The study from Knoxville which used HMIS reported that 5.5% of the sampled individuals were caring for an animal. The study also found certain common qualities among people experiencing homelessness who were caring for an animal, characterizing this population in Knoxville as more likely to be female, Euro-American, married, experiencing homelessness for the first time, and possibly being homeless due to domestic violence. Chronically homeless individuals were the second most likely type of person to be caring for an animal. The study suggests that in light of this information, organizations serving the homeless should have intake questions which inquire about animal companionship if clients present any of the identified characteristics which make them more likely to be an animal guardian (Cronley et al., 2009).

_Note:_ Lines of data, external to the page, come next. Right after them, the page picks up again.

-- ==== Sys2Proof/Machine/Rom.lean ====
section
/-! DEFINITION. The constant store: the 64 round constants and the 8-word initial state, read-only and shared by all
engines (10_state.md R19, R20, R21). Nothing writes them, so they are definitions and no part of State. The spec takes
the values from FIPS 180-4 (R19, R20; log entry 11). -/

namespace Sys2Proof.Machine

/-- The table of R19 as the spec prints it: row `r`, from 0, holds `K[r]`, `K[r+16]`, `K[r+32]` and `K[r+48]`. -/
def romTable : List (List Word) :=
  [[0x428a2f98, 0xe49b69c1, 0x27b70a85, 0x19a4c116],
   [0x71374491, 0xefbe4786, 0x2e1b2138, 0x1e376c08],
   [0xb5c0fbcf, 0x0fc19dc6, 0x4d2c6dfc, 0x2748774c],
   [0xe9b5dba5, 0x240ca1cc, 0x53380d13, 0x34b0bcb5]] ++
  [[0x3956c25b, 0x2de92c6f, 0x650a7354, 0x391c0cb3],
   [0x59f111f1, 0x4a7484aa, 0x766a0abb, 0x4ed8aa4a],
   [0x923f82a4, 0x5cb0a9dc, 0x81c2c92e, 0x5b9cca4f],
   [0xab1c5ed5, 0x76f988da, 0x92722c85, 0x682e6ff3]] ++
  [[0xd807aa98, 0x983e5152, 0xa2bfe8a1, 0x748f82ee],
   [0x12835b01, 0xa831c66d, 0xa81a664b, 0x78a5636f],
   [0x243185be, 0xb00327c8, 0xc24b8b70, 0x84c87814],
   [0x550c7dc3, 0xbf597fc7, 0xc76c51a3, 0x8cc70208]] ++
  [[0x72be5d74, 0xc6e00bf3, 0xd192e819, 0x90befffa],
   [0x80deb1fe, 0xd5a79147, 0xd6990624, 0xa4506ceb],
   [0x9bdc06a7, 0x06ca6351, 0xf40e3585, 0xbef9a3f7],
   [0xc19bf174, 0x14292967, 0x106aa070, 0xc67178f2]]

/-- `K[t]`, for `t` in 0..63: column `t / 16` of row `t mod 16` (R19). -/
def K (t : Nat) : Word := (romTable.getD (t % 16) []).getD (t / 16) 0

/-- `IV[0..7]` (R20). -/
def IV : Words8 :=
  ⟨0x6a09e667, 0xbb67ae85, 0x3c6ef372, 0xa54ff53a, 0x510e527f, 0x9b05688c, 0x1f83d9ab, 0x5be0cd19⟩

end Sys2Proof.Machine
end

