-- ==== Sys2Proof/Machine/Flags.lean ====
section
/-! DEFINITION. The engine has no flags and no condition codes (10_state.md R28). What stands here are the conditions
the rules compute from the registers: the phase, the overflow test and the extra-block test. -/

namespace Sys2Proof.Machine

/-- The labels of the streaming state machine (10_state.md R17). -/
inductive Phase where
  | empty
  | accumulating
  /-- inside DIGEST only, never a rest state -/
  | finalized
  deriving DecidableEq, Repr

/-- `phase()`, a function of FILLED alone; R17 gives no phase to 64, which exists only inside a command. -/
def State.phase (s : State) : Option Phase :=
  if s.filled = 0 then some .empty
  else if s.filled.toNat < 64 then some .accumulating
  else none

/-- `TOTAL_LEN + n > 2^64 - 1` (42_streaming.md R102). -/
abbrev State.lengthOverflows (s : State) (n : Nat) : Prop :=
  2 ^ 64 - 1 < s.totalLen.toNat + n

/-- `FILLED + k >= 64`: the bytes still to buffer complete a block (42_streaming.md R101). -/
abbrev State.completesBlock (s : State) (k : Nat) : Prop :=
  64 ≤ s.filled.toNat + k

/-- `FILLED > 56`: after the marker, fewer than 8 bytes of room are left (43_finalize.md R105 step 3). -/
abbrev State.noRoomForLength (s : State) : Prop :=
  56 < s.filled.toNat

end Sys2Proof.Machine
end

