-- ==== Sys2Proof/Tests/Slice0.lean ====
section
/-! SUPPORT. The model's own tests. Expected results are from spec/95_test_vectors.md or from the examples of the rules
named in the comments; the states are built by `engineAt`. The last part shows, for every statement with hypotheses, a
state and operands that meet them. -/

namespace Sys2Proof.Tests

open Sys2Proof.Machine

/-- An operational engine with `filled` bytes of 0x61 pending out of `total` absorbed, `H = IV`. -/
def engineAt (filled total : Nat) : State :=
  { State.reset with
    buf := Memory.writeBytes [] 0 (List.replicate filled 0x61#8)
    filled := BitVec.ofNat 7 filled
    totalLen := BitVec.ofNat 64 total }

/-- The same engine with a fault taken. -/
def faultedAt (filled total : Nat) : State := (engineAt filled total).enterFault (.lengthOverflow (BitVec.ofNat 7 filled))

/-- FILLED and TOTAL_LEN of the next state. -/
def counters (o : Host.Outcome State Fault Refusal) : Option (Nat × Nat) :=
  (nextState? o).map fun t => (t.filled.toNat, t.totalLen.toNat)

/-! ## Well-formedness smoke -/

theorem test_illFormed_payloadTooLong :
    (Instr.update (List.replicate (2 ^ 64) 0x00#8)).illFormed = some .payloadTooLong := by
  simp only [Instr.illFormed, List.length_replicate]
  decide

theorem test_wellFormed_all : Instr.new.WellFormed ∧ (Instr.update [0x61]).WellFormed ∧ Instr.digest.WellFormed := by
  decide

/-! ## Decoding and encoding (30_encoding.md R50, R52; 95_test_vectors.md section 6) -/

theorem test_decode_new : decode [0b00000000, 0x02] = .command .new [0x02] := by decide

theorem test_decode_digest : decode [0b00000010] = .command .digest [] := by decide

theorem test_decode_update_abc :
    decode [0b00000001, 0, 0, 0, 0, 0, 0, 0, 3, 0x61, 0x62, 0x63, 0x02] =
      .command (.update [0x61, 0x62, 0x63]) [0x02] := by decide

theorem test_decode_update_256 :
    decode ([0x01, 0, 0, 0, 0, 0, 0, 1, 0] ++ List.replicate 256 0) = .command (.update (List.replicate 256 0)) [] := by
  decide +kernel

theorem test_decode_refusals :
    decode [0x03] = .reserved 0x03 ∧ decode [0xff, 0x02] = .reserved 0xff ∧ decode [0x01, 0, 0, 0] = .incomplete ∧
      decode [0x01, 0, 0, 0, 0, 0, 0, 0, 5, 0x61, 0x62] = .incomplete := by decide

theorem test_encode :
    encode (.update [0x80, 0x00]) = [0x01, 0, 0, 0, 0, 0, 0, 0, 2, 0x80, 0x00] ∧ encode .new = [0x00] ∧
      encode .digest = [0x02] := by decide

theorem test_table_words :
    decodeTableWord 8 0 = some .new ∧ decodeTableWord 8 1 = some (.update []) ∧ decodeTableWord 8 2 = some .digest ∧
      decodeTableWord 8 3 = none := by decide

/-- 30_encoding.md R55, worked example. -/
theorem test_assemble_text :
    assembleText "UPDATE \"abc\" ; one line\nDIGEST\n\nNEW".toList =
      some [0x01, 0, 0, 0, 0, 0, 0, 0, 3, 0x61, 0x62, 0x63, 0x02, 0x00] := by decide

/-- 30_encoding.md R55: the pseudo-instruction, a repeated byte, the empty payload. -/
theorem test_assemble_hash :
    (parseProgram "HASH 0x61*3".toList).map expandProgram = some [.new, .update [0x61, 0x61, 0x61], .digest] ∧
      assembleText "UPDATE \"\"".toList = some [0x01, 0, 0, 0, 0, 0, 0, 0, 0] ∧
      parseProgram "UPDATE".toList = none := by decide

/-! ## Word functions and the mixer (95_test_vectors.md section 3) -/

theorem test_rotr : rotr 0x80000000 31 = 0x00000001 ∧ rotr 0x00000001 25 = 0x00000080 := by decide

theorem test_shr : shr 0x12345678 3 = 0x02468acf ∧ shr 0x00000007 3 = 0 := by decide

theorem test_sigmas_80000000 :
    smallSigma0 0x80000000 = 0x11002000 ∧ smallSigma1 0x80000000 = 0x00205000 ∧
      bigSigma0 0x80000000 = 0x20040200 ∧ bigSigma1 0x80000000 = 0x02100040 := by decide

theorem test_ch_maj :
    ch 0xffffffff 0x12345678 0x9abcdef0 = 0x12345678 ∧ maj 0xffffffff 0 0x12345678 = 0x12345678 := by decide

theorem test_be32 : be32 [0x61, 0x62, 0x63, 0x80] 0 = 0x61626380 := by decide

/-- Section 3.4, the 0xff block. -/
theorem test_schedule_ff_block : (expand (List.replicate 64 0xff)).getD 63 0 = 0x4bceaf09 := by decide +kernel

/-- Section 3.4. -/
theorem test_cf_ff_block :
    cf IV (List.replicate 64 0xff) =
      ⟨0xef0c748d, 0xf4da50a8, 0xd6c43c01, 0x3edc3ce7, 0x6c9d9fa9, 0xa1458ade, 0x56eb86c0, 0xa64492d2⟩ := by
  decide +kernel

/-- Section 3.4: every input zero. -/
theorem test_cf_zero :
    cf ⟨0, 0, 0, 0, 0, 0, 0, 0⟩ (List.replicate 64 0x00) =
      ⟨0x7ca51614, 0x425c3ba8, 0xce54dd2f, 0xc2020ae7, 0xb6e574d1, 0x98136d0f, 0xae7e26cc, 0xbf0be7a6⟩ := by
  decide +kernel

/-- Section 7: COMPRESS entered by hand with FILLED = 63. -/
theorem test_compress_notFull :
    compress (engineAt 63 63) = { engineAt 63 63 with status := .faulted (.compressNotFull 63) } := by decide

theorem test_format :
    format ⟨0x01234567, 0x89abcdef, 0xfedcba98, 0x76543210, 0x00000000, 0xffffffff, 0x80000000, 0x00000001⟩ =
      "0123456789abcdeffedcba987654321000000000ffffffff8000000000000001".toList := by decide

/-! ## Commands -/

/-- Section 8, P5: NEW discards a partial message. -/
theorem test_new_discards : nextState? (exec .new (engineAt 3 3)) = some State.reset := by decide

/-- Section 7: NEW while faulted has no step. -/
theorem test_new_faulted : (nextState? (exec .new (faultedAt 3 3))).isNone = true := by decide

/-- Section 4.2. -/
theorem test_update_fill_counts :
    counters (exec (.update (List.replicate 10 0x00)) (engineAt 60 60)) = some (6, 70) ∧
      counters (exec (.update [0x61]) (engineAt 63 63)) = some (0, 64) ∧
      counters (exec (.update (List.replicate 63 0x61)) (engineAt 0 0)) = some (63, 63) := by decide +kernel

/-- Section 1.5: 64 bytes of 0x61 compress within the UPDATE. -/
theorem test_update_block :
    (nextState? (exec (.update (List.replicate 61 0x61)) (engineAt 3 3))).map (fun t => t.h) =
      some ⟨0xdf5bb81c, 0xe81e0626, 0xfb45a894, 0x4fd40f31, 0xb25e6816, 0xd6d499c1, 0xab904929, 0x00635e66⟩ := by
  decide +kernel

/-- Section 4.2, the counter at its limit, under both values of the parameter. -/
theorem test_update_at_limit :
    (absorb .wrap [0x61, 0x61] (engineAt 62 (2 ^ 64 - 2))).totalLen = 0 ∧
      absorb .fault [0x61, 0x61] (engineAt 62 (2 ^ 64 - 2)) =
        { engineAt 62 (2 ^ 64 - 2) with status := .faulted (.lengthOverflow 62) } ∧
      counters (exec (.update [0x61]) (engineAt 62 (2 ^ 64 - 2))) = some (63, 2 ^ 64 - 1) := by decide +kernel

/-- Section 1.1. -/
theorem test_digest_empty :
    (nextState? (exec .digest State.reset)).map (fun t => t.responses) =
      some [asciiBytes "e3b0c44298fc1c149afbf4c8996fb92427ae41e4649b934ca495991b7852b855".toList] := by decide +kernel

/-- Section 4.4: 56 bytes, so two blocks, one of them by the zero fill of step 3. -/
theorem test_digest_56 :
    (nextState? (exec .digest (engineAt 56 56))).map (fun t => t.responses) =
      some [asciiBytes "b35439a4ac6f0948b6d6f9e3c6af0f5f590ce20f1bde7090ef7970686ec6738a".toList] := by decide +kernel

/-! ## Steps -/

/-- Section 8, P7, the step at the reserved byte. -/
theorem test_step_reserved :
    (nextState? (step { engineAt 1 1 with stream := [0x07, 0x02], offset := 11 })).map (fun t => (t.refusal, t.filled)) =
      some (some (.reservedOpcode 0x07 11), 1) := by decide

/-- Section 7, truncated payload: no byte is absorbed. -/
theorem test_step_truncated :
    (nextState? (step { State.reset with stream := [0x01, 0, 0, 0, 0, 0, 0, 0, 5, 0x61, 0x62] })).map
      (fun t => (t.refusal, t.totalLen)) = some (some (.incompleteCommand 0), 0) := by decide

/-- The table's rows run as the first instruction after reset. -/
theorem test_step_table_words :
    ((nextState? (step (State.reset.withFetchWord 8 0))).map fun t => t.stream) = some [] ∧
      ((nextState? (step (State.reset.withFetchWord 8 1))).map fun t => t.offset) = some 9 ∧
      ((nextState? (step (State.reset.withFetchWord 8 2))).map fun t => t.responses.length) = some 1 := by
  decide +kernel

/-! ## Witnesses: a state and operands for the hypotheses of each statement, at the edges of its clauses -/

/-- The hypotheses most statements about a running engine share: NEW and DIGEST results, UPDATE, the forms of BUFFER,
chunking, H, idempotency, the padded blocks. -/
def Running (s : State) : Prop :=
  s.status = .operational ∧ s.filled.toNat ≤ 63 ∧ s.BufInv ∧ s.FillInv

theorem running_reset : Running State.reset := by
  unfold Running State.BufInv State.FillInv; decide

theorem running_55 : Running (engineAt 55 119) := by
  unfold Running State.BufInv State.FillInv; decide +kernel

theorem running_56 : Running (engineAt 56 120) := by
  unfold Running State.BufInv State.FillInv; decide +kernel

theorem running_63 : Running (engineAt 63 127) := by
  unfold Running State.BufInv State.FillInv; decide +kernel

theorem running_top : Running (engineAt 63 (2 ^ 64 - 1)) := by
  unfold Running State.BufInv State.FillInv; decide +kernel

/-- NewAndDigestEndInInitialState, SecondDigestIsOfEmptyMessage, HashOfAbc, FaultedEngineHasNoStep (second clause),
OnlyDigestResponds. -/
theorem test_hyp_operational : (engineAt 63 127).status = .operational := rfl

/-- NewLoadsInitialStateOnly. -/
theorem test_hyp_NewLoadsInitialStateOnly :
    (State.reset.status = .operational ∧ State.reset.BufInv ∧ State.reset.Initial) ∧
      (faultedAt 3 3).status = .faulted (.lengthOverflow 3) :=
  ⟨⟨rfl, running_reset.2.2.1, ⟨rfl, fun _ _ => rfl, rfl, rfl⟩⟩, rfl⟩

/-- UpdateAbsorbsItsBytes and UpdateStoresOnlyItsBytes: one byte completes a block; the counter reaches 2^64 - 1. -/
theorem test_hyp_UpdateAbsorbsItsBytes :
    Running (engineAt 63 127) ∧
      (Config.lenOverflow = .fault → (engineAt 63 127).totalLen.toNat + [0x61#8].length ≤ 2 ^ 64 - 1) ∧
      (Config.lenOverflow = .fault → (engineAt 62 (2 ^ 64 - 2)).totalLen.toNat + [0x61#8].length ≤ 2 ^ 64 - 1) :=
  ⟨running_63, fun _ => by decide, fun _ => by decide⟩

/-- UpdateStoresOnlyItsBytes: of 64 bytes the first is still the last to go to its address; of one byte no address but
63 is stored to. -/
theorem test_hyp_UpdateStoresOnlyItsBytes :
    Running (engineAt 63 127) ∧
      (Config.lenOverflow = .fault →
        (engineAt 63 127).totalLen.toNat + (List.replicate 64 0x61#8).length ≤ 2 ^ 64 - 1) ∧
      (0 < (List.replicate 64 0x61#8).length ∧ (List.replicate 64 0x61#8).length ≤ 0 + 64) ∧
      (∀ k < [0x61#8].length, bufferAddress (engineAt 63 127).filled.toNat k ≠ 0) :=
  ⟨running_63, fun _ => by decide, by decide, by decide⟩

/-- LengthOverflowIsCheckedFirst and ChecksComeInOrder: just inside and just past the limit. -/
theorem test_hyp_LengthOverflowIsCheckedFirst :
    ((engineAt 62 (2 ^ 64 - 2)).status = .operational ∧ (engineAt 62 (2 ^ 64 - 2)).totalLen.toNat + 1 ≤ 2 ^ 64 - 1) ∧
      2 ^ 64 - 1 < (engineAt 62 (2 ^ 64 - 2)).totalLen.toNat + [0x61#8, 0x61].length := by decide

/-- PhaseFollowsEveryCommand: FILLED + n at 63, at 64 and at 65, and a faulted engine. -/
theorem test_hyp_PhaseFollowsEveryCommand :
    (Running (engineAt 55 119) ∧ (engineAt 55 119).filled.toNat + (List.replicate 8 0x61#8).length < 64 ∧
      (Config.lenOverflow = .fault →
        (engineAt 55 119).totalLen.toNat + (List.replicate 8 0x61#8).length ≤ 2 ^ 64 - 1)) ∧
      (Running (engineAt 63 127) ∧ 64 ≤ (engineAt 63 127).filled.toNat + [0x61#8].length ∧
        ((engineAt 63 127).filled.toNat + [0x61#8].length) % 64 = 0) ∧
      (Running (engineAt 63 127) ∧ 64 ≤ (engineAt 63 127).filled.toNat + [0x61#8, 0x62].length ∧
        ((engineAt 63 127).filled.toNat + [0x61#8, 0x62].length) % 64 ≠ 0 ∧ [0x61#8, 0x62] ≠ [] ∧
        (Config.lenOverflow = .fault → (engineAt 63 127).totalLen.toNat + [0x61#8, 0x62].length ≤ 2 ^ 64 - 1)) ∧
      (faultedAt 3 3).status = .faulted (.lengthOverflow 3) :=
  ⟨⟨running_55, by decide, fun _ => by decide⟩, ⟨running_63, by decide, by decide⟩,
    ⟨running_63, by decide, by decide, by decide, fun _ => by decide⟩, rfl⟩

/-- BlockFormEqualsByteForm: the three hypotheses. -/
theorem test_hyp_BlockFormEqualsByteForm :
    (engineAt 63 127).status = .operational ∧ (engineAt 63 127).filled.toNat ≤ 63 ∧ (engineAt 63 127).BufInv :=
  ⟨running_63.1, running_63.2.1, running_63.2.2.1⟩

/-- ChunkingDoesNotMatter and IdempotencyOfCommands. -/
theorem test_hyp_ChunkingDoesNotMatter :
    Running (engineAt 63 127) ∧
      (Config.lenOverflow = .fault →
        (engineAt 63 127).totalLen.toNat + [0x61#8].length + [0x62#8, 0x63].length ≤ 2 ^ 64 - 1) ∧
      (Config.lenOverflow = .fault →
        (engineAt 63 127).totalLen.toNat + ([[0x61#8], [], [0x62, 0x63]] : List (List Byte)).flatten.length ≤
          2 ^ 64 - 1) :=
  ⟨running_63, fun _ => by decide, fun _ => by decide⟩
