-- ==== Sys2Proof/Machine/Discovery.lean ====
section
/-! DEFINITION. Card discovery and anti-collision (43_discovery.md): the bodies of ISPRES and GETUID, which WAITUID runs
too (R184), SELECT, and the two comparisons without I/O. No command checks PSTATE (R187). -/

namespace Sys2Proof.Machine

/-- The body of ISPRES up to its exchange (R181): REQA or WUPA with a 7-bit final byte. -/
def startIspres (caller : CommCaller) (s : State) : State := startFrame s.cfg.framingReq [s.cfg.piccReq] caller s

/-- ISPRES's boolean (R181): communicate returned Ok and ATQA_LEN bytes. -/
def atqaPresent (c : Status) (s : State) : Bool := isOk c && s.rxlen == s.cfg.atqaLen

/-- ISPRES's PSTATE write (R181, R27). -/
def ispresState (c : Status) (s : State) : State :=
  setPState (if atqaPresent c s then .requested else .idle) s

/-- ISPRES (R181). -/
def execIspres (s : State) : Result := issue (Instr.opcode .ispres) true (startIspres .ispres) s

/-- ISPRES after communicate returned `c` (R181). -/
def ispresReturned (c : Status) (s : State) : State :=
  finish (if atqaPresent c s then .ok else if c = .ok then .generalStatusError else c) (atqaPresent c s)
    (ispresState c s)

/-- The body of GETUID up to its exchange (R182). -/
def startGetuid (caller : CommCaller) (s : State) : State :=
  startFrame s.cfg.framingFull [s.cfg.selCl1, s.cfg.nvbAnticoll] caller (setPState .uidPending s)

/-- GETUID's copy (R182): UID[i] <- RXBUF[i] for i below min(RXLEN, 5). -/
def copyUid (s : State) : State := { s with uid := storeBytes (firstBytes (min s.rxlen 5) s.rxbuf) s.uid }

/-- GETUID's status, from the UID as copied (R182, R183). -/
def getuidStatus (c : Status) (s : State) : Status :=
  if c ≠ .ok then c
  else if s.rxlen ≠ 5 then .bccError
  else if uidValid s.uid then .ok
  else .bccError

/-- GETUID's PSTATE write, after the copy (R182, R27). -/
def getuidState (c : Status) (s : State) : State :=
  setPState (if getuidStatus c s = .ok then .uidAcquired else .idle) s

/-- GETUID (R182). -/
def execGetuid (s : State) : Result := issue (Instr.opcode .getuid) true (startGetuid .getuid) s

/-- GETUID after communicate returned `c` (R182). -/
def getuidReturned (c : Status) (s : State) : State :=
  finish (getuidStatus c (copyUid s)) (isOk (getuidStatus c (copyUid s))) (getuidState c (copyUid s))

/-- WAITUID (R184): the ISPRES body first. -/
def execWaituid (s : State) : Result := issue (Instr.opcode .waituid) true (startIspres .waitPresent) s

/-- WAITUID after its ISPRES body's exchange (R184): on with the GETUID body, or again. -/
def waitPresentReturned (c : Status) (s : State) : State :=
  if atqaPresent c s then startGetuid .waitUid (ispresState c s) else startIspres .waitPresent (ispresState c s)

/-- WAITUID after its GETUID body's exchange (R184): finish with a valid UID, or again; there is no bound (R291). -/
def waitUidReturned (c : Status) (s : State) : State :=
  if getuidStatus c (copyUid s) = .ok then finish .ok true (getuidState c (copyUid s))
  else startIspres .waitPresent (getuidState c (copyUid s))

/-- The select frame without its CRC (R185): the BCC is computed from UID[0..3]; UID[4] is not read. -/
def selectFrame (cfg : Config) (uid : Vector Byte 5) : List Byte :=
  [cfg.selCl1, cfg.nvbSelect, uid[0], uid[1], uid[2], uid[3], bccOf uid]

/-- SELECT (R186): its frame is sent with its CRC. -/
def execSelect (s : State) : Result :=
  issue (Instr.opcode .select) true (fun s => startSendWithCRC (selectFrame s.cfg s.uid) .select s) s

/-- SELECT after its exchange returned `c` (R186): the length check, then verifyCRC(1). -/
def selectReturned (c : Status) (s : State) : State :=
  if c ≠ .ok then failCard c s
  else if s.rxlen ≠ s.cfg.sakLen then failCard .generalStatusError s
  else startVerifyCRC 1 .select s

/-- SELECT after verifyCRC returned `c` (R186). -/
def selectVerified (c : Status) (s : State) : State :=
  if c = .ok then finish .ok true (setPState .selected s) else failCard c s

/-- CHKBCC (R189): no I/O; it finishes in the step that accepts it. -/
def execChkbcc (s : State) : Result :=
  issue (Instr.opcode .chkbcc) true
    (fun s => finish (if uidValid s.uid then .ok else .bccError) (uidValid s.uid) s) s

/-- UID[0..3] = CMPUID[0..3] (R190). -/
def uidMatches (s : State) : Bool :=
  s.uid[0] == s.cmpuid[0] && s.uid[1] == s.cmpuid[1] && s.uid[2] == s.cmpuid[2] && s.uid[3] == s.cmpuid[3]

/-- UIDEQ (R190): no I/O; CODE is always Ok. -/
def execUideq (s : State) : Result :=
  issue (Instr.opcode .uideq) true (fun s => finish .ok (uidMatches s) s) s

end Sys2Proof.Machine
end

The same study explores the significance of the population size. While 5.5% may seem like a small percentage, it does indicate that clinicians and other social service workers in the field of homelessness will encounter clients with animals at some point in their practice (Cronley et al., 2009). What’s more, therapists, substance use counselors, and others who specialize in certain areas who are working with homeless clients with companion animals may find their work on hold for longer, as their clients face additional barriers to eating, protecting themselves from the elements, and having a safe place to sleep. 

Year round, we advocate for better quantification of homelessness and animal companionship through HMIS - the most accurate way we know how to collect numbers on this population. But especially in the winter, we ask providers and the public to push for an accessible way to count people experiencing homelessness with animals - the PIT Count. The PIT Count is an existing tool than needs only one question to be added in order to begin collecting the data needed to better understand this issue. And the process of collecting such crucial data can come in the simple shape of a single check-box.